Adoption of TerraUSD was fueled by the Anchor protocol, which offered unsustainable, subsidized yields of nearly 20% to UST depositors. As doubts about this model grew and crypto markets weakened, confidence collapsed, triggering a bank-run-like spiral. Large, sophisticated investors exited first, accelerating UST’s depeg. The first clear signs appeared on May 7, 2022, when two large wallets withdrew roughly 375 million UST from Anchor.
This triggered a massive wave of swaps from UST to LUNA. In just three days, LUNA’s supply jumped from around 1 billion to nearly 6 trillion, while its price crashed from about $80 to almost zero, completely breaking UST’s peg. The crash exposed major flaws in decentralized finance (DeFi), from unrealistic yield models to how smaller investors, often without timely information, ended up taking the biggest hit.
Did you know? Stablecoin depegs tend to spiral when panic spreads online. During UST’s collapse, social media buzz and forum discussions likely fueled a rush of withdrawals. The speed at which confidence vanished showed how quickly fear can spread in crypto, much faster than in traditional finance.

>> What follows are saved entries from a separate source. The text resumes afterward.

theorem EntryIs.forEach {α : Type} {l : List α} {f : α → Block → Block} (hb : EntryIs k v b)
    (hf : ∀ i x, EntryIs k v x → EntryIs k v (f i x)) : EntryIs k v (forEach l b f) :=
  List.foldlRecOn (motive := EntryIs k v) l _ hb fun x hx i _ => hf i x hx

theorem EntryIs.setReg (hb : EntryIs k v b) {key : Nat} (m : Nat) (hk : k ≠ key) : EntryIs k v (b.setReg key m) :=
  hb.same (Block.reg_setReg_ne b m hk)

theorem EntryIs.bump (hb : EntryIs k v b) {key : Nat} (m : Nat) (hk : k ≠ key) : EntryIs k v (b.bump key m) :=
  hb.same (Block.reg_bump_ne b m hk)

theorem EntryIs.mark (hb : EntryIs k v b) (hn : n < 256) (d : Nat) : EntryIs k v (b.mark n d) := by
  obtain ⟨_, _, hevents⟩ := plainKey_ranges hb.plain
  refine hb.same ?_
  unfold Block.mark
  dsimp only
  rw [Block.reg_setReg_ne _ _ (by unfold sourceKey; omega), Block.reg_setReg_ne _ _ (by unfold latchKey; omega),
    Block.reg_bumpSat_ne _ _ _ (by unfold sourceKey; omega)]

theorem EntryIs.raise (hb : EntryIs k v b) (hn : n < 256) (l : List Fld) : EntryIs k v (b.raise n l) := by
  obtain ⟨_, _, hevents⟩ := plainKey_ranges hb.plain
  exact Block.raise_ind b n l (fun d => hb.mark hn d) (fun _ d hx => hx.mark (by decide) d) (fun _ _ hx => hx.same rfl)
    fun x paths port m hx => hx.same (Block.reg_send x paths port m (by omega))

theorem EntryIs.raiseOnce (hb : EntryIs k v b) (hn : n < 256) (i : Nat) (l : List Fld) : EntryIs k v (b.raiseOnce n i l) := by
  refine .ite (hb.mark hn _) (.raise ?_ hn l)
  exact hb.same rfl

theorem EntryIs.numbered (hb : EntryIs k v b) (q : Nat) (r : QRec) : EntryIs k v (b.numbered q r) := by
  obtain ⟨_, huplinks, _⟩ := plainKey_ranges hb.plain
  unfold Block.numbered
  split
  · exact hb
  · next hup =>
    have hq : q < 0x2D := isUp_lt (by simpa using hup)
    have haccount : EntryIs k v (b.account (q - 0x20) r) := hb.same rfl
    refine .ite (EntryIs.raise ?_ (by decide) _) haccount
    exact (((haccount.setReg _ (by omega)).setReg _ (by omega)).setReg _ (by omega)).setReg _ (by omega)

theorem EntryIs.countWithdrawal (hb : EntryIs k v b) (c : Nat) (w : Word64) : EntryIs k v (b.countWithdrawal c w) := by
  have hreason : bits w.toNat 55 52 < 2 ^ 4 := Nat.mod_lt _ (by decide)
  obtain ⟨hwithdrawals, _, _⟩ := plainKey_ranges hb.plain
  exact (hb.bump _ (by omega)).raiseOnce (by decide) _ _

section

variable {q : Nat} (hq : q < 256)

include hq

theorem EntryIs.bumpQueue (hb : EntryIs k v b) {e : Nat} (he : e < 256) (m : Nat) : EntryIs k v (b.bump (queueKey q e) m) := by
  obtain ⟨_, hqueues, _⟩ := plainKey_ranges hb.plain
  exact hb.bump _ (by unfold queueKey; omega)

theorem EntryIs.queueNotice (hb : EntryIs k v b) : EntryIs k v (b.queueNotice q) := by
  obtain ⟨_, hqueues, _⟩ := plainKey_ranges hb.plain
  have hpeak : EntryIs k v (b.peak (queueKey q 4) (b.queue q).level) := .ite (hb.setReg _ (by unfold queueKey; omega)) hb
  have hnoticed (m : Bool) : EntryIs k v ((b.peak (queueKey q 4) (b.queue q).level).onQueue q fun u => { u with noticed := m }) :=
    hpeak.same rfl
  unfold Block.queueNotice
  exact .ite (.ite ((hnoticed _).raise (by decide) _) (hnoticed _)) (.ite (hnoticed _) hpeak)

theorem EntryIs.qPlace (hb : EntryIs k v b) (r : QRec) : EntryIs k v (b.qPlace q r) := by
  unfold Block.qPlace
  refine EntryIs.queueNotice hq (.numbered (.ite (.bumpQueue hq ?_ (by decide) _) ?_) _ _) <;> exact hb.same rfl

theorem EntryIs.qClose (hb : EntryIs k v b) : EntryIs k v (b.qClose q) := by
  refine .ite hb (.bumpQueue hq ?_ (by decide) _)
  exact hb.same rfl

theorem EntryIs.qWithdraw (hb : EntryIs k v b) (r : QRec) : EntryIs k v (b.qWithdraw q r) := by
  have hjoined : EntryIs k v (b.qJoin q r) := .ite (hb.same rfl) (hb.same rfl)
  exact .ite hjoined (.qPlace hq (hb.countWithdrawal _ _) _)

theorem EntryIs.qRefuse (hb : EntryIs k v b) (r : QRec) : EntryIs k v (b.qRefuse q r) := by
  unfold Block.qRefuse
  have hcount := (hb.bumpQueue hq (e := 8) (by decide) 1).raiseOnce (n := 0x5E) (by decide) q [.id 8 q, b.nameFld r.cross, .cnt 16 (recCount r)]
  exact .ite (.forEach hcount fun _ _ hx => .qWithdraw hq hx _) (hcount.same rfl)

Case study: Yala’s YU stablecoin
In September 2025, Yala’s Bitcoin-backed stablecoin, YU, suffered a depegging event following an attempted attack. According to blockchain company Lookonchain, an attacker exploited the Yala protocol by minting 120 million YU tokens on the Polygon network. The attacker then bridged and sold 7.71 million YU tokens for 7.7 million USDC across the Ethereum and Solana networks.
By Sept. 14, 2025, the attacker had converted the USDC into 1,501 ETH and distributed the funds among multiple wallets. According to Lookonchain, the attacker still held 22.29 million YU tokens on Ethereum and Solana, with an additional 90 million YU remaining on the Polygon network, which had not been bridged.